--- GIVEN DATA Enclosed Below ---
/-! ## Hull memory -/

/-- R237 to R241: the view instructions. VWNEW answers a code or a new region with its root view; VWDUP makes a view inside
another and VWNAR narrows one, each with its delta of coverage; VWDROP frees one; VWQ reads one; VWSYNC waits for the deltas
that its context has queued. A stale handle and a wider interval trap. -/
def Obligations.HullInstructions : Prop :=
  ∀ (s : State) (a b c : Nat) (y : Sync), Admits y s →
    let die := dieOf s.cur
    let vd := s.vdOf s.cur
    let W := (s.me.s a).toNat
    let N := (s.me.s b).toNat
    let lo := N % 2 ^ 32
    let hi := N / 2 ^ 32
    let d := s.die die
    let meets := fun (lo hi g : Nat) => lo < hi ∧ lo / 65536 ≤ g ∧ g ≤ (hi - 1) / 65536
    let res := fun (v : Word) => (⟨.sreg c, v.setWidth 2048, BitVec.allOnes 256, 0, 2, .y, false⟩ : Result)
    let code := fun (n : Nat) =>
      (n = 1 ∧ (N = 0 ∨ N % 65536 ≠ 0 ∨ 0xFFFF0000 < N)) ∨ (n = 2 ∧ ∀ i, i < 16128 → (s.view die i).live = true) ∨
      (n = 3 ∧ ∀ i, i < 4096 → (s.region die i).live = true) ∨
      (n = 4 ∧ (d.hfree.length < N / 65536 ∨ (s.reg die vd 3 0x10).toNat < s.hpused die vd + N / 65536)) ∨
      (n = 5 ∧ s.hullRun die vd N = none)
    let free := ∃ i, i < 16128 ∧ (s.view die i).live = false
    let newView := fun (u : State) (v : View) => ∃ i, i < 16128 ∧ (s.view die i).live = false ∧
      u.view die i = { v with gen := if ((s.view die i).gen + 1) % 65536 = 0 then 1 else ((s.view die i).gen + 1) % 65536 } ∧
      u.me.inflight = s.me.inflight ++ [res (BitVec.ofNat 64 ((u.view die i).gen * 2 ^ 14 + i))] ∧
      ∀ j, j ≠ i → u.view die j = s.view die j
    let queues := fun (u : State) (r : Nat) (up : Bool) (p : Nat → Prop) => ∃ G,
      (u.die die).deltas = d.deltas ++ [⟨d.deltaSeq, r, up, G⟩] ∧ (∀ g, g ∈ G ↔ p g) ∧ u.me.vwSeq = d.deltaSeq + 1
    (∀ n, code n → (∀ m, m < n → ¬ code m) →
      Issues (.vwnew c b y) s ((settled y s).pushS c (BitVec.ofInt 64 (-(n : Int))) 2 .y)) ∧
    (∀ va r, s.hullAsk die vd (s.me.s b) = .run va r → ∃ u : State, Issues (.vwnew c b y) s u ∧
      newView u ⟨0, true, vd, r, 0, N⟩ ∧ u.region die r = ⟨true, vd, va, N, [], [], []⟩) ∧
    (∀ off, s.hullAsk die vd (s.me.s b) = .node off → Blocks (.vwnew c b y) s fun u => u.tableNode die vd off) ∧
    ((∀ z ∈ d.deltas, s.me.vwSeq ≤ z.seq) → Issues (.vwsync y) s (settled y s)) ∧
    ((∃ z ∈ d.deltas, z.seq < s.me.vwSeq) → Blocks (.vwsync y) s id) ∧
    (s.viewOf die vd (s.me.s a) = none → ∀ i ∈ ([.vwdup c a b y, .vwnar a b y, .vwdrop a y, .vwq c a 0 y] : List Instr),
      Traps i s ⟨.viewStale, 8, 0, 0⟩) ∧
    (∀ i,
      let v := s.view die i
      let r := s.region die v.region
      W = v.gen * 2 ^ 14 + i → v.gen < 65536 → i < 16128 → v.live = true → v.vd = vd →
      (¬ (v.lo ≤ lo ∧ lo ≤ hi ∧ hi ≤ v.hi) → Traps (.vwdup c a b y) s ⟨.viewWiden, 8, 0, 0⟩ ∧
        Traps (.vwnar a b y) s ⟨.viewWiden, 8, 0, 0⟩) ∧
      (v.lo ≤ lo → lo ≤ hi → hi ≤ v.hi → d.deltas.length < 1024 →
        (free → ∃ u : State, Issues (.vwdup c a b y) s u ∧ newView u ⟨0, true, vd, v.region, lo, hi⟩ ∧
          queues u v.region true (meets lo hi) ∧ u.mem = s.mem) ∧
        (∃ u : State, Issues (.vwnar a b y) s u ∧ u.view die i = { v with lo := lo, hi := hi } ∧
          (∀ j, j ≠ i → u.view die j = s.view die j) ∧ u.me.inflight = s.me.inflight ∧ u.mem = s.mem ∧
          ((∃ g, meets v.lo v.hi g ∧ ¬ meets lo hi g) → queues u v.region false fun g => meets v.lo v.hi g ∧ ¬ meets lo hi g) ∧
          ((∀ g, meets v.lo v.hi g → meets lo hi g) → (u.die die).deltas = d.deltas))) ∧
      (v.lo ≤ lo → lo ≤ hi → hi ≤ v.hi → ¬ free →
        Issues (.vwdup c a b y) s ((settled y s).pushS c (BitVec.ofInt 64 (-2)) 2 .y)) ∧
      (d.deltas.length < 1024 → ∃ u : State, Issues (.vwdrop a y) s u ∧ u.view die i = { v with live := false } ∧
        (∀ j, j ≠ i → u.view die j = s.view die j) ∧ queues u v.region false (meets v.lo v.hi) ∧ u.mem = s.mem) ∧
      (1024 ≤ d.deltas.length → Blocks (.vwdrop a y) s id) ∧
      Issues (.vwq c a 0 y) s ((settled y s).pushS c (BitVec.ofNat 64 (v.hi * 2 ^ 32 + v.lo)) 2 .y) ∧
      Issues (.vwq c a 1 y) s ((settled y s).pushS c (BitVec.ofNat 64 (0xFFF * 2 ^ 52 + die * 2 ^ 48 + r.base)) 2 .y) ∧
      Issues (.vwq c a 2 y) s ((settled y s).pushS c (BitVec.ofNat 64 r.len) 2 .y))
--- End of Enclosed GIVEN DATA ---
■ TASK STATEMENT
Would you retype all of the lines shown above, exactly as given?

■ EXPECTED ANSWER
/-! ## Hull memory -/

/-- R237 to R241: the view instructions. VWNEW answers a code or a new region with its root view; VWDUP makes a view inside
another and VWNAR narrows one, each with its delta of coverage; VWDROP frees one; VWQ reads one; VWSYNC waits for the deltas
that its context has queued. A stale handle and a wider interval trap. -/
def Obligations.HullInstructions : Prop :=
  ∀ (s : State) (a b c : Nat) (y : Sync), Admits y s →
    let die := dieOf s.cur
    let vd := s.vdOf s.cur
    let W := (s.me.s a).toNat
    let N := (s.me.s b).toNat
    let lo := N % 2 ^ 32
    let hi := N / 2 ^ 32
    let d := s.die die
    let meets := fun (lo hi g : Nat) => lo < hi ∧ lo / 65536 ≤ g ∧ g ≤ (hi - 1) / 65536
    let res := fun (v : Word) => (⟨.sreg c, v.setWidth 2048, BitVec.allOnes 256, 0, 2, .y, false⟩ : Result)
    let code := fun (n : Nat) =>
      (n = 1 ∧ (N = 0 ∨ N % 65536 ≠ 0 ∨ 0xFFFF0000 < N)) ∨ (n = 2 ∧ ∀ i, i < 16128 → (s.view die i).live = true) ∨
      (n = 3 ∧ ∀ i, i < 4096 → (s.region die i).live = true) ∨
      (n = 4 ∧ (d.hfree.length < N / 65536 ∨ (s.reg die vd 3 0x10).toNat < s.hpused die vd + N / 65536)) ∨
      (n = 5 ∧ s.hullRun die vd N = none)
    let free := ∃ i, i < 16128 ∧ (s.view die i).live = false
    let newView := fun (u : State) (v : View) => ∃ i, i < 16128 ∧ (s.view die i).live = false ∧
      u.view die i = { v with gen := if ((s.view die i).gen + 1) % 65536 = 0 then 1 else ((s.view die i).gen + 1) % 65536 } ∧
      u.me.inflight = s.me.inflight ++ [res (BitVec.ofNat 64 ((u.view die i).gen * 2 ^ 14 + i))] ∧
      ∀ j, j ≠ i → u.view die j = s.view die j
    let queues := fun (u : State) (r : Nat) (up : Bool) (p : Nat → Prop) => ∃ G,
      (u.die die).deltas = d.deltas ++ [⟨d.deltaSeq, r, up, G⟩] ∧ (∀ g, g ∈ G ↔ p g) ∧ u.me.vwSeq = d.deltaSeq + 1
    (∀ n, code n → (∀ m, m < n → ¬ code m) →
      Issues (.vwnew c b y) s ((settled y s).pushS c (BitVec.ofInt 64 (-(n : Int))) 2 .y)) ∧
    (∀ va r, s.hullAsk die vd (s.me.s b) = .run va r → ∃ u : State, Issues (.vwnew c b y) s u ∧
      newView u ⟨0, true, vd, r, 0, N⟩ ∧ u.region die r = ⟨true, vd, va, N, [], [], []⟩) ∧
    (∀ off, s.hullAsk die vd (s.me.s b) = .node off → Blocks (.vwnew c b y) s fun u => u.tableNode die vd off) ∧
    ((∀ z ∈ d.deltas, s.me.vwSeq ≤ z.seq) → Issues (.vwsync y) s (settled y s)) ∧
    ((∃ z ∈ d.deltas, z.seq < s.me.vwSeq) → Blocks (.vwsync y) s id) ∧
    (s.viewOf die vd (s.me.s a) = none → ∀ i ∈ ([.vwdup c a b y, .vwnar a b y, .vwdrop a y, .vwq c a 0 y] : List Instr),
      Traps i s ⟨.viewStale, 8, 0, 0⟩) ∧
    (∀ i,
      let v := s.view die i
      let r := s.region die v.region
      W = v.gen * 2 ^ 14 + i → v.gen < 65536 → i < 16128 → v.live = true → v.vd = vd →
      (¬ (v.lo ≤ lo ∧ lo ≤ hi ∧ hi ≤ v.hi) → Traps (.vwdup c a b y) s ⟨.viewWiden, 8, 0, 0⟩ ∧
        Traps (.vwnar a b y) s ⟨.viewWiden, 8, 0, 0⟩) ∧
      (v.lo ≤ lo → lo ≤ hi → hi ≤ v.hi → d.deltas.length < 1024 →
        (free → ∃ u : State, Issues (.vwdup c a b y) s u ∧ newView u ⟨0, true, vd, v.region, lo, hi⟩ ∧
          queues u v.region true (meets lo hi) ∧ u.mem = s.mem) ∧
        (∃ u : State, Issues (.vwnar a b y) s u ∧ u.view die i = { v with lo := lo, hi := hi } ∧
          (∀ j, j ≠ i → u.view die j = s.view die j) ∧ u.me.inflight = s.me.inflight ∧ u.mem = s.mem ∧
          ((∃ g, meets v.lo v.hi g ∧ ¬ meets lo hi g) → queues u v.region false fun g => meets v.lo v.hi g ∧ ¬ meets lo hi g) ∧
          ((∀ g, meets v.lo v.hi g → meets lo hi g) → (u.die die).deltas = d.deltas))) ∧
      (v.lo ≤ lo → lo ≤ hi → hi ≤ v.hi → ¬ free →
        Issues (.vwdup c a b y) s ((settled y s).pushS c (BitVec.ofInt 64 (-2)) 2 .y)) ∧
      (d.deltas.length < 1024 → ∃ u : State, Issues (.vwdrop a y) s u ∧ u.view die i = { v with live := false } ∧
        (∀ j, j ≠ i → u.view die j = s.view die j) ∧ queues u v.region false (meets v.lo v.hi) ∧ u.mem = s.mem) ∧
      (1024 ≤ d.deltas.length → Blocks (.vwdrop a y) s id) ∧
      Issues (.vwq c a 0 y) s ((settled y s).pushS c (BitVec.ofNat 64 (v.hi * 2 ^ 32 + v.lo)) 2 .y) ∧
      Issues (.vwq c a 1 y) s ((settled y s).pushS c (BitVec.ofNat 64 (0xFFF * 2 ^ 52 + die * 2 ^ 48 + r.base)) 2 .y) ∧
      Issues (.vwq c a 2 y) s ((settled y s).pushS c (BitVec.ofNat 64 r.len) 2 .y))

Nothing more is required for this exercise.